BEGIN

/-- A mailbox whose request has completed, with a value in RES0 or without. -/
def Mailbox.Ended (m : Mailbox) (result : Nat) (m' : Mailbox) : Prop := ∃ res, m' = { m with res := res }.completed result

theorem Mailbox.Ended.done {m m' : Mailbox} {result : Nat} (h : m.Ended result m') :
    m'.busy = false ∧ m'.done = true ∧ m'.result = result := by
  obtain ⟨res, rfl⟩ := h
  exact ⟨rfl, rfl, rfl⟩

theorem State.mbxRes0_eq (s : State) (n : Fin 4) (w : Word) :
    s.mbxRes0 n w = s.mapMbx n fun m => { m with res := vset m.res 0 w } := rfl

theorem State.mapMbx_mbx_ne (s : State) {n m : Fin 4} (h : m ≠ n) (f : Mailbox → Mailbox) : (s.mapMbx n f).mbx m = s.mbx m :=
  congrArg Lodger.mbx (s.mapMbx_lodger_ne h f)

theorem State.mbxDone_mbx_ne (s : State) {n m : Fin 4} (h : m ≠ n) (result : Nat) : (s.mbxDone n result).mbx m = s.mbx m := by
  rw [State.mbxDone_eq, State.mapMbx_mbx_ne _ h]

theorem State.mbxRes0_mbx_ne (s : State) {n m : Fin 4} (h : m ≠ n) (w : Word) : (s.mbxRes0 n w).mbx m = s.mbx m := by
  rw [State.mbxRes0_eq, State.mapMbx_mbx_ne _ h]

/-- A completion of Lodger `n`'s request, after a value in RES0 or without. -/
theorem State.mbxDone_ended (s : State) (n : Fin 4) (result : Nat) : (s.mbx n).Ended result ((s.mbxDone n result).mbx n) :=
  ⟨(s.mbx n).res, s.mbxDone_mbx n result⟩

theorem State.mbxRes0_ended (s : State) (n : Fin 4) (w : Word) (result : Nat) :
    (s.mbx n).Ended result (((s.mbxRes0 n w).mbxDone n result).mbx n) :=
  ⟨_, by rw [State.mbxDone_mbx, State.mbxRes0_eq, State.mapMbx_mbx_same]⟩

/-- A request that waits for the record of a SEQ completes, every other one goes on. -/
theorem State.mbxOnRecord_mbx (s : State) (q : Nat) (body : RecBody) (result : Nat) (n : Fin 4) :
    (∀ since, (s.mbx n).job = .onRecord q since → (s.mbx n).Ended result ((s.mbxOnRecord q body result).mbx n)) ∧
      ((∀ since, (s.mbx n).job ≠ .onRecord q since) → (s.mbxOnRecord q body result).mbx n = s.mbx n) := by
  refine foldl_mailboxes (R := fun m m' => (∀ since, m.job = .onRecord q since → m.Ended result m') ∧
    ((∀ since, m.job ≠ .onRecord q since) → m' = m)) (fun u i j hj => ?other) (fun u i => ?own) s n
  case other =>
    split
    · split
      · split
        · split
          · rw [State.mbxDone_mbx_ne _ hj, State.mbxRes0_mbx_ne _ hj]
          · exact u.mbxDone_mbx_ne hj _
        · exact u.mbxDone_mbx_ne hj _
      · rfl
    · rfl
  case own =>
    split
    next q' since job =>
      replace job : (u.mbx i).job = .onRecord q' since := job
      by_cases hq : q' = q
      · subst hq
        refine ⟨fun _ _ => ?_, fun h => absurd job (h since)⟩
        simp only [if_true]
        split
        · split
          · exact u.mbxRes0_ended i _ result
          · exact u.mbxDone_ended i result
        · exact u.mbxDone_ended i result
      · rw [if_neg hq, job]
        exact ⟨fun _ h => absurd (Job.onRecord.inj h).1 hq, fun _ => rfl⟩
    next job => exact ⟨fun since h => absurd h (job q since), fun _ => rfl⟩

/-- A request that waits for a line completes with the result that it keeps, every other one goes on. -/
theorem State.mbxOnLine_mbx (s : State) (line : Nat) (data : Line) (n : Fin 4) :
    (∀ result res0, (s.mbx n).job = .onLine line data result res0 → (s.mbx n).Ended result ((s.mbxOnLine line data).mbx n)) ∧
      ((∀ result res0, (s.mbx n).job ≠ .onLine line data result res0) → (s.mbxOnLine line data).mbx n = s.mbx n) := by
  refine foldl_mailboxes (R := fun m m' => (∀ result res0, m.job = .onLine line data result res0 → m.Ended result m') ∧
    ((∀ result res0, m.job ≠ .onLine line data result res0) → m' = m)) (fun u i j hj => ?other) (fun u i => ?own) s n
  case other =>
    split
    · split
      · split
        · rw [State.mbxDone_mbx_ne _ hj, State.mbxRes0_mbx_ne _ hj]
        · exact u.mbxDone_mbx_ne hj _
      · rfl
    · rfl
  case own =>
    split
    next l d result res0 job =>
      replace job : (u.mbx i).job = .onLine l d result res0 := job
      by_cases hl : l = line ∧ d = data
      · obtain ⟨rfl, rfl⟩ := hl
        refine ⟨fun result' res0' h => ?_, fun h => absurd job (h result res0)⟩
        obtain ⟨-, -, rfl, -⟩ := Job.onLine.inj (job.symm.trans h)
        simp only [and_self, if_true]
        split
        · exact u.mbxRes0_ended i _ result
        · exact u.mbxDone_ended i result
      · rw [if_neg hl, job]
        exact ⟨fun _ _ h => absurd ⟨(Job.onLine.inj h).1, (Job.onLine.inj h).2.1⟩ hl, fun _ => rfl⟩
    next job => exact ⟨fun result res0 h => absurd h (job line data result res0), fun _ => rfl⟩

/-! ### The oldest buffered line reaches the cells (R143, R148) -/

/-- Of the Lodgers' mailboxes, the Waybill and the Ledger's way in alone something may have changed. -/
def State.LineFrame (s t : State) : Prop := t = { s with ledger := t.ledger, wbl := t.wbl, lodgers := t.lodgers }

theorem State.LineFrame.refl (s : State) : State.LineFrame s s := rfl

theorem State.LineFrame.trans {s t u : State} (h : State.LineFrame s t) (h' : State.LineFrame t u) : State.LineFrame s u := by
  rw [State.LineFrame] at *
  rw [h', h]

theorem State.LinesSent.lineFrame {s t : State} (h : State.LinesSent s t) : State.LineFrame s t := by
  have frame := h.frame
  rw [State.LineFrame, frame]

/-- A change of the mailboxes alone. -/
def State.LodgersOnly (s t : State) : Prop := t = { s with lodgers := t.lodgers }

theorem State.LodgersOnly.refl (s : State) : State.LodgersOnly s s := rfl

theorem State.LodgersOnly.trans {s t u : State} (h : State.LodgersOnly s t) (h' : State.LodgersOnly t u) : State.LodgersOnly s u := by
  rw [State.LodgersOnly] at *
  rw [h', h]

theorem State.LodgersOnly.lineFrame {s t : State} (h : State.LodgersOnly s t) : State.LineFrame s t := by
  rw [State.LodgersOnly] at h
  rw [State.LineFrame, h]

theorem State.mbxOnRecord_lodgersOnly (s : State) (q : Nat) (body : RecBody) (result : Nat) :
    State.LodgersOnly s (s.mbxOnRecord q body result) := by
  refine foldl_keeps .refl .trans (fun u n => ?_) _ s
  split
  · split
    · split
      · split <;> rfl
      · rfl
    · rfl
  · rfl

theorem State.mbxOnLine_lodgersOnly (s : State) (line : Nat) (data : Line) : State.LodgersOnly s (s.mbxOnLine line data) := by
  refine foldl_keeps .refl .trans (fun u n => ?_) _ s
  split
  · split
    · split <;> rfl
    · rfl
  · rfl

/-- A record ends, and the requests that wait for it; the Ledger stays. -/
theorem State.recDone_frame (s : State) (q reason : Nat) : State.LineFrame s (s.recDone q reason) ∧
    (s.recDone q reason).ledger = s.ledger := by
  unfold State.recDone
  split
  · exact ⟨.refl s, rfl⟩
  next r _ =>
    have ended : State.LineFrame s (s.mapRec q fun r => { r with state := .done, reason := reason }) := rfl
    have only := State.mbxOnRecord_lodgersOnly (s.mapRec q fun r => { r with state := .done, reason := reason }) q r.body 0
    exact ⟨ended.trans only.lineFrame, by rw [only]; rfl⟩

theorem State.refill_linesSent (s : State) : State.LinesSent s s.refill := by
  have taken (ws : List BufEntry) : State.LinesSent s (s.mapLedger fun l => { l with waiting := ws }) := ⟨.of_wbl rfl, rfl, rfl⟩
  unfold State.refill
  split
  · exact .refl s
  · split
    · exact (taken _).trans (State.bufferLine_linesSent ..)
    · exact .refl s

theorem State.refill_of_none {s : State} (h : s.ledger.waiting = []) : s.refill = s := by
  simp only [State.refill, h]

/-- The line in the cells, its record ended where it is the last of one. -/
def State.lineEnded (s : State) (e : BufEntry) (es : List BufEntry) : State :=
  match e.done with
  | some q => ((s.mapLedger fun l => { l with buf := es }).writeCells e.line e.data).recDone q 0
  | none => (s.mapLedger fun l => { l with buf := es }).writeCells e.line e.data

theorem State.writeOldest_cons {s : State} {e : BufEntry} {es : List BufEntry} (h : s.ledger.buf = e :: es) :
    s.writeOldest = ((s.lineEnded e es).mbxOnLine e.line e.data).refill := by
  cases hdone : e.done <;> simp only [State.writeOldest, h, State.lineEnded, hdone]

/-- What `lineEnded` does: the line stands in the cells, and a request that waits for its record has completed. -/
structure State.LineEnded (s : State) (e : BufEntry) (es : List BufEntry) (t : State) : Prop where
  frame : State.LineFrame s t
  lines : t.ledger.lines = Lines.set s.ledger.lines e.line (padTo 32 e.data)
  buf : t.ledger.buf = es
  waiting : t.ledger.waiting = s.ledger.waiting
  onRecord : ∀ n q since r, e.done = some q → s.wbl.find? q = some r → (s.mbx n).job = .onRecord q since → (s.mbx n).Ended 0 (t.mbx n)
  others : ∀ n, (∀ q since, (s.mbx n).job ≠ .onRecord q since) → t.mbx n = s.mbx n

theorem State.lineEnded_spec (s : State) (e : BufEntry) (es : List BufEntry) : s.LineEnded e es (s.lineEnded e es) := by
  unfold State.lineEnded
  have frame : State.LineFrame s ((s.mapLedger fun l => { l with buf := es }).writeCells e.line e.data) := rfl
  split
  next q hq =>
    obtain ⟨ended, ledger⟩ := ((s.mapLedger fun l => { l with buf := es }).writeCells e.line e.data).recDone_frame q 0
    refine ⟨frame.trans ended, by rw [ledger]; rfl, by rw [ledger]; rfl, by rw [ledger]; rfl, fun n q' since r hq' hr job => ?_,
      fun n job => ?_⟩
    · obtain rfl : q = q' := Option.some.inj (hq.symm.trans hq')
      have find : ((s.mapLedger fun l => { l with buf := es }).writeCells e.line e.data).wbl.find? q = some r := hr
      simp only [State.recDone, find]
      exact (State.mbxOnRecord_mbx _ q r.body 0 n).1 since job
    · unfold State.recDone
      split
      · rfl
      · exact (State.mbxOnRecord_mbx _ q _ 0 n).2 fun since => job q since
  next hq => exact ⟨frame, rfl, rfl, rfl, fun n q _ _ hq' _ _ => by simp [hq] at hq', fun _ _ => rfl⟩

/-- R143: what the oldest buffered line leaves when it has reached the cells. -/
structure State.OldestWritten (s : State) (e : BufEntry) (es : List BufEntry) (t : State) : Prop where
  frame : State.LineFrame s t
  lines : t.ledger.lines = Lines.set s.ledger.lines e.line (padTo 32 e.data)
  buf : s.ledger.waiting = [] → t.ledger.buf = es
  onRecord : ∀ n q since r, e.done = some q → s.wbl.find? q = some r → (s.mbx n).job = .onRecord q since → (s.mbx n).Ended 0 (t.mbx n)
  onLine : ∀ n result res0, (s.mbx n).job = .onLine e.line e.data result res0 → (s.mbx n).Ended result (t.mbx n)

theorem State.writeOldest_written {s : State} {e : BufEntry} {es : List BufEntry} (h : s.ledger.buf = e :: es) :
    s.OldestWritten e es s.writeOldest := by
  rw [State.writeOldest_cons h]
  obtain ⟨frame, lines, buf, waiting, onRecord, others⟩ := s.lineEnded_spec e es
  generalize s.lineEnded e es = u at *
  have only := u.mbxOnLine_lodgersOnly e.line e.data
  have ledger : (u.mbxOnLine e.line e.data).ledger = u.ledger := u.mbxOnLine_ledger ..
  have sent := (u.mbxOnLine e.line e.data).refill_linesSent
  have mbx (n : Fin 4) : (u.mbxOnLine e.line e.data).refill.mbx n = (u.mbxOnLine e.line e.data).mbx n :=
    State.mbx_congr sent.lodgers n
  refine ⟨(frame.trans only.lineFrame).trans sent.lineFrame, ?_, fun hw => ?_, fun n q since r hq hr job => ?_, fun n result res0 job => ?_⟩
  · rw [sent.cells, ledger, lines]
  · have none : (u.mbxOnLine e.line e.data).ledger.waiting = [] := by rw [ledger, waiting, hw]
    rw [State.refill_of_none none, ledger, buf]
  · obtain ⟨res, ended⟩ := onRecord n q since r hq hr job
    rw [mbx, (u.mbxOnLine_mbx e.line e.data n).2 (by rw [ended]; simp [Mailbox.completed]), ended]
    exact ⟨res, rfl⟩
  · rw [mbx]
    have kept := others n (by rw [job]; simp)
    rw [← kept] at job ⊢
    exact (u.mbxOnLine_mbx e.line e.data n).1 result res0 job

theorem Lines.get_set_ne (l : List (Nat × List Byte)) {a x : Nat} (h : x ≠ a) (d : List Byte) :
    Lines.get (Lines.set l a d) x = Lines.get l x := by
  induction l with
  | nil => simp [Lines.set, Lines.get, h.symm]
  | cons y l ih =>
    obtain ⟨k, v⟩ := y
    simp only [Lines.set]
    split
    · simp [Lines.get, h.symm]
    · split
      · subst_vars
        simp [Lines.get, h.symm]
      · simp only [Lines.get, ih]

/-! ### A sound seal header that has reached the cells (R422) -/

theorem sealHeaderLine_eq (k : Nat) : sealHeaderLine k = 64 + 4 * k := by
  unfold sealHeaderLine
  omega

theorem State.headerStood_other {s : State} {line : Nat} (h : ∀ k : Fin 16, line ≠ sealHeaderLine k.val) : s.headerStood line = s := by
  unfold State.headerStood
  split
  · exact if_neg fun hc => h _ hc.1
  · rfl

theorem State.headerStood_header (s : State) (k : Fin 16) : s.headerStood (sealHeaderLine k.val) =
    if (s.readSeal k.val).headerOk = true ∧ (s.readSeal k.val).broken = false ∧ { s.seal k with diff := false } ≠ s.readSeal k.val then
      (s.sealStands k (s.readSeal k.val)).applySeal k (s.readSeal k.val).value
    else s := by
  have slot : idx? 16 ((sealHeaderLine k.val - 64) / 4) = some k := by
    rw [sealHeaderLine_eq, show (64 + 4 * k.val - 64) / 4 = k.val by omega]
    exact idx_of_fin k
  unfold State.headerStood
  rw [slot]
  simp only [true_and]

theorem State.loadRests_frame (s : State) (v : List Byte) : State.GateFrame s (s.loadRests v) := by
  refine foldl_keeps .refl .trans (fun u i => ?_) _ s
  have moved (f : Output → Output) := (u.mapOutp_frame i f).gateFrame
  have checked (t : State) := (t.strokeCheck_frame i).gateFrame
  have settled (t : State) : State.GateFrame t (t.settle i) := by
    obtain ⟨a, c, set, -⟩ := t.settle_outputSet i
    exact set.frame
  have applied (t : State) (x : Nat) : State.GateFrame t ((t.applyTo i x).targetReached i) :=
    (t.applyTo_frame i x).gateFrame.trans (State.targetReached_frame _ i)
  dsimp only
  split
  · exact .refl u
  · split
    · split
      · exact (moved _).trans (checked _)
      · exact ((moved _).trans (applied _ _)).trans (checked _)
    · exact ((moved _).trans (settled _)).trans (checked _)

END

_Exercise requirements_
Extract from the records above the lines from the one containing "has completed. -/" to the one containing "Option.some.inj (hq.symm.trans hq')", both lines included, exactly as they appear and with nothing else.

_Solution_
/-- What `lineEnded` does: the line stands in the cells, and a request that waits for its record has completed. -/
structure State.LineEnded (s : State) (e : BufEntry) (es : List BufEntry) (t : State) : Prop where
  frame : State.LineFrame s t
  lines : t.ledger.lines = Lines.set s.ledger.lines e.line (padTo 32 e.data)
  buf : t.ledger.buf = es
  waiting : t.ledger.waiting = s.ledger.waiting
  onRecord : ∀ n q since r, e.done = some q → s.wbl.find? q = some r → (s.mbx n).job = .onRecord q since → (s.mbx n).Ended 0 (t.mbx n)
  others : ∀ n, (∀ q since, (s.mbx n).job ≠ .onRecord q since) → t.mbx n = s.mbx n

theorem State.lineEnded_spec (s : State) (e : BufEntry) (es : List BufEntry) : s.LineEnded e es (s.lineEnded e es) := by
  unfold State.lineEnded
  have frame : State.LineFrame s ((s.mapLedger fun l => { l with buf := es }).writeCells e.line e.data) := rfl
  split
  next q hq =>
    obtain ⟨ended, ledger⟩ := ((s.mapLedger fun l => { l with buf := es }).writeCells e.line e.data).recDone_frame q 0
    refine ⟨frame.trans ended, by rw [ledger]; rfl, by rw [ledger]; rfl, by rw [ledger]; rfl, fun n q' since r hq' hr job => ?_,
      fun n job => ?_⟩
    · obtain rfl : q = q' := Option.some.inj (hq.symm.trans hq')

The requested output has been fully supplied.